Personal information
- Full name: Sharrod Sebastian Bradford Wellingham
- Date of birth: 7 July 1988 (age 36)
- Place of birth: Western Australia
- Original team(s): South Perth / Perth (WAFL)
- Draft: No. 10, 2007 rookie draft
- Height: 185 cm (6 ft 1 in)
- Weight: 85 kg (187 lb)
- Position(s): Midfielder/defender

Playing career^{1}
- Years: Club / Games (Goals)
- 2007–2012: Collingwood / 092 (55)
- 2013–2017: West Coast / 079 (18)
- Total:  / 171 (73)
- ^{1} Playing statistics correct to the end of 2017.

Career highlights
- Collingwood premiership player 2010;

= Sharrod Wellingham =

Australian rules footballer

Sharrod Wellingham (born 7 July 1988) is a former professional Australian rules footballer who played for the Collingwood Football Club and the West Coast Eagles in the Australian Football League (AFL).

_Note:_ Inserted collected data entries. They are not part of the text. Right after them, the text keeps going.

/-- The machine after reset: no bundle in issue, memories canonical and empty, no car running, and the values that the spec states for the
registers of a car and of BAR0 (R12, R33, R350, R378, R400, R438, R443, R446, R456, R463, R464). -/
def Obligations.ResetHoldsItsValues : Prop :=
  let s := State.reset
  let c := s.car
  let d := s.dev
  s.Between ∧ s.memOk = true ∧ s.peers = [] ∧ s.inbox = [] ∧ c.life = .idle ∧ d.mem = Mem.empty ∧
  c.marks = {} ∧ c.regs.h = Vector.replicate 32 {} ∧ c.regs.fmt = 0#20 ∧ c.regs.f = Vector.replicate 64 0#16 ∧ c.tr.handler = false ∧ c.tr.masked = false ∧
  c.ctl.ccyc = 0#64 ∧ c.ctl.tvec = 0x1E000#17 ∧ c.ctl.vbank = 0#8 ∧ c.ctl.vflags = 0#8 ∧ c.ctl.flagovf = 0#64 ∧ c.ctl.mgsel = 0xFFFF#16 ∧
  c.ctl.rcnt = 1#11 ∧ c.ctl.lslack = 4#7 ∧ c.ctl.wadrTmo = 0#32 ∧ c.ctl.wdog = 0#32 ∧ c.ctl.wmap = Vector.replicate 16 0#10 ∧
  c.ctl.wal = Vector.replicate 16 0#8 ∧
  d.readReg 0x0000 = 0x00019320#64 ∧ d.readReg 0x0008 = 0#64 ∧ d.readReg 0x0018 = 200#64 ∧ d.readReg 0x0040 = 0x10101010#64 ∧
  d.readReg 0x0048 = 10000#64 ∧ d.readReg 0x0060 = 50#64 ∧ d.readReg 0x0068 = 0#64 ∧ d.readReg 0x0100 = 0x80#64 ∧
  d.readReg 0x0118 = 0#64 ∧ d.readReg 0x0208 = 0#64 ∧ d.readReg 0x220300 = 0#64 ∧ d.readReg 0x220308 = 0#64 ∧ d.readReg 0x220500 = 0#64 ∧
  d.readReg 0x220508 = 0#64 ∧ d.readReg 0x220600 = 2600#64 ∧ (d.readReg 0x300000).extractLsb' 0 32 = 0x10000001#32
end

A pacy wingman from Western Australia, Wellingham became the fifth Indigenous footballer on the Magpies list having been selected with the 10th pick in the 2006 AFL Rookie draft.

Wellingham's initial season at the club was spent with Collingwood's VFL affiliate side, Williamstown. Due to VFL limits on the number of AFL-listed players eligible for selection against non AFL-affiliated clubs, Wellingham was demoted to the Williamstown reserves towards the end of 2007. Despite this Wellingham was promoted to the Collingwood senior list to replace Chris Egan. Despite being named an emergency in round 19 against Richmond, he did not make his Collingwood debut in 2007 and was subsequently demoted back to 'rookie' status. He survived the cut post-season, and remained on the Collingwood 2008 rookie list. He then switched guernsey numbers, switching from the lowly 41 to Guy Richards' old number 21.

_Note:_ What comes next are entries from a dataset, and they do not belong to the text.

-- ==== Sys2Proof/Laws/Store.lean ====
section
/-!
SUPPORT. The laws of byte memory: a read after a write, what a write leaves alone, and that every memory operation keeps
the canonical form (notes/assumptions/3.md).
-/
namespace Sys2Proof.Machine

/-! The canonical form. -/

/-- `rising` as a relation between every two entries. -/
theorem rising_iff (l : List Nat) : rising l = true ↔ l.Pairwise (· < ·) := by
  induction l with
  | nil => simp [rising]
  | cons a t ih =>
    cases t with
    | nil => simp [rising]
    | cons b t =>
      simp only [rising, Bool.and_eq_true, decide_eq_true_eq, ih, List.pairwise_cons, List.mem_cons, forall_eq_or_imp]
      constructor
      · rintro ⟨hab, hb, ht⟩
        exact ⟨⟨hab, fun c hc => Nat.lt_trans hab (hb c hc)⟩, hb, ht⟩
      · rintro ⟨⟨hab, -⟩, hb, ht⟩
        exact ⟨hab, hb, ht⟩

/-- The canonical form in three parts. -/
theorem Mem.wf_iff (m : Mem) : m.wf = true ↔
    m.cells.Pairwise (fun x y => x.1 < y.1) ∧ (∀ c ∈ m.cells, c.2 ≠ 0#8) ∧ m.poison.Pairwise (· < ·) := by
  simp [Mem.wf, rising_iff, List.pairwise_map, and_assoc]

/-- A list cut below `lo` and from `hi` up stays rising around a middle part that lies between. -/
theorem pairwise_splice {α : Type} (f : α → Nat) {xs mid : List α} {lo hi : Nat} (h : xs.Pairwise (fun x y => f x < f y))
    (hm : mid.Pairwise (fun x y => f x < f y)) (hb : ∀ x ∈ mid, lo ≤ f x ∧ f x < hi) (hl : lo ≤ hi) :
    (xs.filter (fun c => decide (f c < lo)) ++ mid ++ xs.filter (fun c => decide (hi ≤ f c))).Pairwise
      (fun x y => f x < f y) := by
  simp only [List.pairwise_append, List.mem_append, List.mem_filter, decide_eq_true_eq]
  refine ⟨⟨h.filter _, hm, fun a ha b hb' => ?_⟩, h.filter _, fun a ha b hb' => ?_⟩
  · have := hb b hb'
    omega
  · rcases ha with ha | ha
    · omega
    · have := hb a ha
      omega

/-- Written cells lie in the written range and are not zero. -/
theorem cellsOf_bounds (bs : List Byte) : ∀ (a : Nat), ∀ c ∈ cellsOf a bs, a ≤ c.1 ∧ c.1 < a + bs.length ∧ c.2 ≠ 0#8 := by
  induction bs with
  | nil => simp [cellsOf]
  | cons b t ih =>
    intro a c hc
    simp only [cellsOf] at hc
    split at hc
    · have := ih (a + 1) c hc
      simp only [List.length_cons]
      exact ⟨by omega, by omega, this.2.2⟩
    · rename_i hz
      rcases List.mem_cons.1 hc with rfl | hc
      · exact ⟨Nat.le_refl _, by simp, by simpa using hz⟩
      · have := ih (a + 1) c hc
        simp only [List.length_cons]
        exact ⟨by omega, by omega, this.2.2⟩

/-- Written cells rise. -/
theorem cellsOf_rises (bs : List Byte) : ∀ a : Nat, (cellsOf a bs).Pairwise (fun x y => x.1 < y.1) := by
  induction bs with
  | nil => simp [cellsOf]
  | cons b t ih =>
    intro a
    simp only [cellsOf]
    split
    · exact ih _
    · refine List.Pairwise.cons (fun c hc => ?_) (ih _)
      have := cellsOf_bounds t _ c hc
      omega

/-- Filtering keeps the canonical form. -/
theorem Mem.wf_filter {m : Mem} (h : m.wf = true) (p : Host.Cell → Bool) (q : Nat → Bool) :
    Mem.wf { cells := m.cells.filter p, poison := m.poison.filter q } = true := by
  rw [Mem.wf_iff] at h ⊢
  exact ⟨h.1.filter _, fun c hc => h.2.1 c (List.mem_filter.1 hc).1, h.2.2.filter _⟩

/-- The empty memory is in canonical form. -/
theorem Mem.wf_empty : Mem.empty.wf = true := rfl

/-- A write keeps the canonical form. -/
theorem Mem.wf_write {m : Mem} (h : m.wf = true) (a : Nat) (bs : List Byte) : (m.write a bs).wf = true := by
  rw [Mem.wf_iff] at h ⊢
  refine ⟨?_, ?_, h.2.2.filter _⟩
  · exact pairwise_splice Prod.fst h.1 (cellsOf_rises bs a)
      (fun x hx => ⟨(cellsOf_bounds bs a x hx).1, (cellsOf_bounds bs a x hx).2.1⟩) (Nat.le_add_right _ _)
  · intro c hc
    simp only [Mem.write, List.mem_append, List.mem_filter] at hc
    rcases hc with (hc | hc) | hc
    · exact h.2.1 c hc.1
    · exact (cellsOf_bounds bs a c hc).2.2
    · exact h.2.1 c hc.1

/-- A write of a value keeps the canonical form. -/
theorem Mem.wf_writeNat {m : Mem} (h : m.wf = true) (a n x : Nat) : (m.writeNat a n x).wf = true := Mem.wf_write h _ _

/-- A write of scattered bytes keeps the canonical form. -/
theorem Mem.wf_writeAll (ps : List (Nat × Byte)) : ∀ {m : Mem}, m.wf = true → (m.writeAll ps).wf = true := by
  induction ps with
  | nil => exact fun h => h
  | cons p t ih => exact fun h => ih (Mem.wf_write h _ _)

/-- Rising addresses of a range. -/
theorem range_rises (a n : Nat) : ((List.range n).map (fun i => a + i)).Pairwise (· < ·) := by
  rw [List.pairwise_map]
  exact List.pairwise_lt_range.imp (fun h => by omega)

/-- Poison keeps the canonical form. -/
theorem Mem.wf_setPoison {m : Mem} (h : m.wf = true) (a n : Nat) : (m.setPoison a n).wf = true := by
  rw [Mem.wf_iff] at h ⊢
  refine ⟨h.1, h.2.1, ?_⟩
  exact pairwise_splice id h.2.2 (range_rises a n) (by simp) (Nat.le_add_right _ _)

/-- Replacing a granule keeps the canonical form, when what is put lies in the granule. -/
theorem Mem.wf_putGranule {m x : Mem} {g : Nat} (h : m.wf = true) (hx : x.wf = true)
    (hc : ∀ c ∈ x.cells, g * 0x10000 ≤ c.1 ∧ c.1 < (g + 1) * 0x10000)
    (hp : ∀ a ∈ x.poison, g * 0x10000 ≤ a ∧ a < (g + 1) * 0x10000) : (m.putGranule g x).wf = true := by
  rw [Mem.wf_iff] at h hx ⊢
  have hl : g * 0x10000 ≤ (g + 1) * 0x10000 := by omega
  refine ⟨pairwise_splice Prod.fst h.1 hx.1 hc hl, ?_, pairwise_splice id h.2.2 hx.2.2 hp hl⟩
  intro c hc'
  simp only [Mem.putGranule, List.mem_append, List.mem_filter] at hc'
  rcases hc' with (hc' | hc') | hc'
  · exact h.2.1 c hc'.1
  · exact hx.2.1 c hc'
  · exact h.2.1 c hc'.1

/-! Reads and writes. -/

/-- Cells that are all elsewhere read as zero. -/
theorem cells_read_none {xs : Cells} {a : Nat} (h : ∀ c ∈ xs, c.1 ≠ a) : Cells.read xs a = 0#8 := by
  have : xs.find? (fun c => c.1 == a) = none := by
    rw [List.find?_eq_none]
    simpa using h
  simp [Cells.read, this]

/-- A front part without the address does not matter. -/
theorem cells_read_right {xs ys : Cells} {a : Nat} (h : ∀ c ∈ xs, c.1 ≠ a) : Cells.read (xs ++ ys) a = Cells.read ys a := by
  have : xs.find? (fun c => c.1 == a) = none := by
    rw [List.find?_eq_none]
    simpa using h
  simp [Cells.read, List.find?_append, this]

/-- A rear part without the address does not matter. -/
theorem cells_read_left {xs ys : Cells} {a : Nat} (h : ∀ c ∈ ys, c.1 ≠ a) : Cells.read (xs ++ ys) a = Cells.read xs a := by
  have : ys.find? (fun c => c.1 == a) = none := by
    rw [List.find?_eq_none]
    simpa using h
  simp [Cells.read, List.find?_append, this]

/-- A filter that keeps an address keeps its byte. -/
theorem cells_read_filter (xs : Cells) (p : Nat → Bool) (a : Nat) :
    Cells.read (xs.filter (fun c => p c.1)) a = if p a then Cells.read xs a else 0#8 := by
  induction xs with
  | nil => simp [Cells.read]
  | cons c t ih =>
    simp only [Cells.read, List.filter_cons, List.find?_cons] at ih ⊢
    by_cases hc : c.1 = a
    · subst hc
      cases hp : p c.1
      · simpa [hp] using ih
      · simp
    · have hb : (c.1 == a) = false := by simpa using hc
      cases hp : p c.1
      · simpa [hb] using ih
      · simpa [hb, List.find?_cons] using ih

/-- Written cells hold the written bytes. -/
theorem cells_read_cellsOf (bs : List Byte) : ∀ (a x : Nat),
    Cells.read (cellsOf a bs) x = if a ≤ x then bs.getD (x - a) 0#8 else 0#8 := by
  induction bs with
  | nil => intro a x; simp [cellsOf, Cells.read]
  | cons b t ih =>
    intro a x
    have hs : ∀ y, a + 1 ≤ y → (b :: t).getD (y - a) 0#8 = t.getD (y - (a + 1)) 0#8 := fun y hy => by
      obtain ⟨k, rfl⟩ := Nat.exists_eq_add_of_le hy
      rw [show a + 1 + k - a = k + 1 by omega, show a + 1 + k - (a + 1) = k by omega]
      simp
    simp only [cellsOf]
    by_cases hx : x = a
    · subst hx
      by_cases hb : b = 0#8
      · subst hb
        simp [ih]
      · simp [hb, Cells.read]
    · have e : Cells.read (if b == 0#8 then cellsOf (a + 1) t else (a, b) :: cellsOf (a + 1) t) x
          = Cells.read (cellsOf (a + 1) t) x := by
        split
        · rfl
        · simp [Cells.read, Ne.symm hx]
      rw [e, ih]
      by_cases hle : a + 1 ≤ x
      · rw [if_pos hle, if_pos (by omega), hs x hle]
      · rw [if_neg hle, if_neg (by omega)]

/-- What a write does to every byte: those of the written range hold what was written, all others stand. -/
theorem Mem.read_write (m : Mem) (a : Nat) (bs : List Byte) (x : Nat) :
    (m.write a bs).read x = if a ≤ x ∧ x < a + bs.length then bs.getD (x - a) 0#8 else m.read x := by
  have h1 := cells_read_filter m.cells (fun y => decide (y < a)) x
  have h3 := cells_read_filter m.cells (fun y => decide (a + bs.length ≤ y)) x
  have low : ¬ x < a → ∀ c ∈ m.cells.filter (fun c => decide (c.1 < a)), c.1 ≠ x := fun hn c hc he => by
    simp only [List.mem_filter, decide_eq_true_eq] at hc
    omega
  have high : x < a + bs.length → ∀ c ∈ m.cells.filter (fun c => decide (a + bs.length ≤ c.1)), c.1 ≠ x := fun hn c hc he => by
    simp only [List.mem_filter, decide_eq_true_eq] at hc
    omega
  have mid : ¬ (a ≤ x ∧ x < a + bs.length) → ∀ c ∈ cellsOf a bs, c.1 ≠ x := fun hn c hc he => by
    have := cellsOf_bounds bs a c hc
    omega
  simp only [Mem.read, Mem.write]
  by_cases hlo : x < a
  · rw [cells_read_left (high (by omega)), cells_read_left (mid (by omega)), h1, if_pos (decide_eq_true hlo),
      if_neg (by omega)]
  · by_cases hhi : x < a + bs.length
    · rw [cells_read_left (high hhi), cells_read_right (low hlo), cells_read_cellsOf, if_pos (by omega), if_pos (by omega)]
    · rw [List.append_assoc, cells_read_right (low hlo), cells_read_right (mid (by omega)), h3,
        if_pos (decide_eq_true (Nat.le_of_not_lt hhi)), if_neg (by omega)]

/-- A write leaves every byte outside its range as it was. -/
theorem Mem.read_write_other (m : Mem) {a x : Nat} {bs : List Byte} (h : x < a ∨ a + bs.length ≤ x) :
    (m.write a bs).read x = m.read x := by
  rw [Mem.read_write, if_neg (by omega)]

/-- Bytes read where they were just written are the bytes written. -/
theorem Mem.readBytes_write (m : Mem) (a : Nat) (bs : List Byte) : (m.write a bs).readBytes a bs.length = bs := by
  apply List.ext_getElem
  · simp [Mem.readBytes]
  · intro i h1 h2
    simp [Mem.readBytes, Mem.read_write, h2]

/-- A poison mark changes no byte. -/
@[simp] theorem Mem.read_setPoison (m : Mem) (a n x : Nat) : (m.setPoison a n).read x = m.read x := rfl

/-- The bytes of a value are as many as asked for. -/
@[simp] theorem bytesLE_length (n : Nat) : ∀ x : Nat, (bytesLE n x).length = n := by
  induction n with
  | zero => exact fun _ => rfl
  | succ n ih => exact fun x => by simp [bytesLE, ih]

/-- The value of the bytes of a value is that value, as far as the bytes reach. -/
theorem natLE_bytesLE (n : Nat) : ∀ x : Nat, natLE (bytesLE n x) = x % 256 ^ n := by
  induction n with
  | zero => intro x; simp [bytesLE, natLE, Nat.mod_one]
  | succ n ih =>
    intro x
    have : x % 256 ^ (n + 1) = x % 256 + 256 * (x / 256 % 256 ^ n) := by rw [Nat.pow_succ', Nat.mod_mul]
    rw [this, bytesLE, natLE, ih, BitVec.toNat_ofNat]

/-- A value read where it was just written. -/
theorem Mem.readNat_writeNat (m : Mem) (a n x : Nat) : (m.writeNat a n x).readNat a n = x % 256 ^ n := by
  have h := Mem.readBytes_write m a (bytesLE n x)
  rw [bytesLE_length] at h
  rw [Mem.readNat, Mem.writeNat, h, natLE_bytesLE]

/-! Sparse tables. -/

/-- The entry just set. -/
@[simp] theorem Tab.get_set_self {α : Type} (d : α) (t : Tab α) (i : Nat) (x : α) : (Tab.set t i x).get d i = x := by
  unfold Tab.get Tab.set
  have : (List.filter (fun c : Nat × α => decide (c.1 < i)) t).find? (fun c => c.1 == i) = none := by
    rw [List.find?_eq_none]
    intro c hc
    have := (List.mem_filter.1 hc).2
    simp only [decide_eq_true_eq] at this
    simp only [beq_iff_eq]
    omega
  rw [List.find?_append, this]
  simp

/-- Every other entry stands. -/
theorem Tab.get_set_other {α : Type} (d : α) (t : Tab α) {i j : Nat} (x : α) (h : j ≠ i) : (Tab.set t i x).get d j = t.get d j := by
  have key : ∀ (l : List (Nat × α)) (p : Nat → Bool),
      (l.filter (fun c => p c.1)).find? (fun c => c.1 == j) = if p j then l.find? (fun c => c.1 == j) else none := by
    intro l p
    induction l with
    | nil => simp
    | cons c t ih =>
      by_cases hc : c.1 = j
      · subst hc
        cases hp : p c.1
        · simpa [List.filter_cons, hp] using ih
        · simp [hp]
      · cases hp : p c.1 <;> simp [hp, hc, ih]
  have k1 := key t (fun y => decide (y < i))
  have k2 := key t (fun y => decide (i < y))
  unfold Tab.get Tab.set
  rw [List.find?_append, k1, List.find?_cons, k2]
  simp only [decide_eq_true_eq]
  have : (i == j) = false := by simpa using Ne.symm h
  simp only [this]
  by_cases hlt : j < i
  · rw [if_pos hlt, if_neg (by omega)]
    cases t.find? (fun c => c.1 == j) <;> rfl
  · rw [if_neg hlt, if_pos (by omega)]
    simp

end Sys2Proof.Machine
end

In January 2008, Collingwood lost their sponsorship from the Transport Accident Commission after Wellingham was charged with drink-driving. Wellingham was moving a car 100 metres up the road (so he says, the other AFL players with him had been drinking) after being out on Saturday 5 January, when he was pulled over by the police. The club fined him $5000.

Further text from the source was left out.